Interleukin-1α released from HSV-1-infected keratinocytes acts as a functional alarmin in the skin.

作者信息

Milora Katelynn A, Miller Samantha L, Sanmiguel Julio C, Jensen Liselotte E

机构信息

Department of Microbiology and Immunology, Temple Autoimmunity Center, Temple University School of Medicine, 1158 MERB, 3500 N Broad Street, Philadelphia, Pennsylvania 19140, USA.

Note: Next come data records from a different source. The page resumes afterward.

/-- The first strobe of a cycle at a quad whose commit waits and passes its checks again applies it: every active copy has the
pending value, the set it names is selected, and the DACs load that set's codes at the load edge, each output moving from
where it then stands to where it comes to rest by that code and the correction in force; the strobe is counted and its ring
time shown. A write of the broadcast strobe asks for it in the next cycle. The broadcast strobe loads the selected set's
codes in every quad that listens, with no commit waiting, whose tile does not calibrate and is not in SLEEP or deeper; the
DACs of a quad that does not listen, or whose tile calibrates, stay. -/
def Obligations.LevelStrobesLoadTheDacs : Prop :=
  ∀ (st : State) (p : Port) (v : Byte), st.running →
    let d := st.dev
    let frame (e : Device) : Prop := e = { d with
      objs := e.objs
      pend := e.pend
      pins := { d.pins with dac := e.pins.dac, chanMon := e.pins.chanMon, ppmuSkip := e.pins.ppmuSkip }
      sites := { d.sites with flow := e.sites.flow } }
    let loaded (q codes : Nat) : Dac :=
      let rest := (d.dacOf q).loads.filter fun l => decide (l.ps < loadEdge d.cycle)
      { loads := ⟨loadEdge d.cycle, codes, (List.range 24).map fun i => outputAt q i (loadEdge d.cycle) rest,
          (List.range 24).map fun i => d.restOutput q i (levelCode codes (i / 6) (i % 6))⟩ :: rest
        strobed := d.cycle + 1
        lset := none }
    (∀ q < 128, d.pends (.level q) = true → levelCheck q d = 0 → (d.dacOf q).strobed ≠ d.cycle + 1 →
      let e := levelStrobe q none d
      frame e ∧ (∀ k ∈ levelKeys q, e.get (akey k) = d.get (pkey k)) ∧ e.get (levelStatusKey q) = codeAccepted ∧
      e.pends (.level q) = false ∧ e.o (quadIx q) 0x18 = d.pnd (quadIx q) 0x12 ∧
      e.dacOf q = loaded q (d.pnd (quadIx q) (1 + d.pnd (quadIx q) 0x12)) ∧
      e.o (quadIx q) 0x19 = (d.o (quadIx q) 0x19 + 1) % 2 ^ 32 ∧ e.o (quadIx q) 0x1A = d.ringNs ∧
      ∀ j, j ≠ q → e.dacOf j = d.dacOf j) ∧
    (d.accepts p 0x1500 0x06 v.toNat false → ∃ t, exec (.broadcastStrobeNow p v) st = .next t ∧ t.pending = st.pending ∧
      t.dev = { d with event := { d.event with strobeNext := true } }) ∧
    frame (broadcastStrobe d) ∧
    ∀ q < 128,
      (d.o (quadIx q) 0x15 = 0 ∨ d.calibrating (q / 16) = true →
        (broadcastStrobe d).dacOf q = d.dacOf q ∧ (broadcastStrobe d).o (quadIx q) 0x19 = d.o (quadIx q) 0x19) ∧
      (d.o (quadIx q) 0x15 ≠ 0 → d.calibrating (q / 16) = false → d.pends (.level q) = false → d.powerState (q / 16) ≤ 3 →
        (d.dacOf q).strobed ≠ d.cycle + 1 →
        (broadcastStrobe d).dacOf q = loaded q (d.act (quadIx q) (1 + d.o (quadIx q) 0x18)) ∧
        (broadcastStrobe d).o (quadIx q) 0x19 = (d.o (quadIx q) 0x19 + 1) % 2 ^ 32 ∧
        (broadcastStrobe d).o (quadIx q) 0x1A = d.ringNs)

Gene Therapy Program, Department of Pathology and Laboratory Medicine, University of Pennsylvania, TRL Building, 125 S 31st Street, Philadelphia, Pennsylvania 19104, USA.

出版信息

Nat Commun. 2014 Oct 17;5:5230. doi: 10.1038/ncomms6230.

Abstract

Herpes simplex virus-1 (HSV-1) is a human pathogen that utilizes several strategies to circumvent the host immune response. An immune evasion mechanism employed by HSV-1 is retention of interleukin-1β (IL-1β) in the intracellular space, which blocks the pro-inflammatory activity of IL-1β. Here we report that HSV-1-infected keratinocytes actively release the also pro-inflammatory IL-1α, preserving the ability of infected cells to signal danger to the surrounding tissue. The extracellular release of IL-1α is independent of inflammatory caspases. In vivo recruitment of leukocytes to early HSV-1 microinfection sites within the epidermis is dependent upon IL-1 signalling. Following cutaneous HSV-1 infection, mice unable to signal via extracellular IL-1α exhibit an increased mortality rate associated with viral dissemination. We conclude that IL-1α acts as an alarmin essential for leukocyte recruitment and protective immunity against HSV-1. This function may have evolved to counteract an immune evasion mechanism deployed by HSV-1.

摘要

单纯疱疹病毒1型(HSV-1)是一种人类病原体,它利用多种策略来规避宿主的免疫反应。HSV-1采用的一种免疫逃逸机制是将白细胞介素-1β(IL-1β)保留在细胞内空间,这会阻断IL-1β的促炎活性。在此,我们报告感染HSV-1的角质形成细胞会主动释放同样具有促炎作用的IL-1α,从而保持受感染细胞向周围组织发出危险信号的能力。IL-1α的细胞外释放不依赖于炎性半胱天冬酶。在体内,白细胞向表皮内早期HSV-1微感染部位的募集依赖于IL-1信号传导。皮肤感染HSV-1后,无法通过细胞外IL-1α发出信号的小鼠死亡率增加,且与病毒传播有关。我们得出结论,IL-1α作为一种警报素,对于白细胞募集和针对HSV-1的保护性免疫至关重要。该功能可能已经进化以抵消HSV-1所采用的一种免疫逃逸机制。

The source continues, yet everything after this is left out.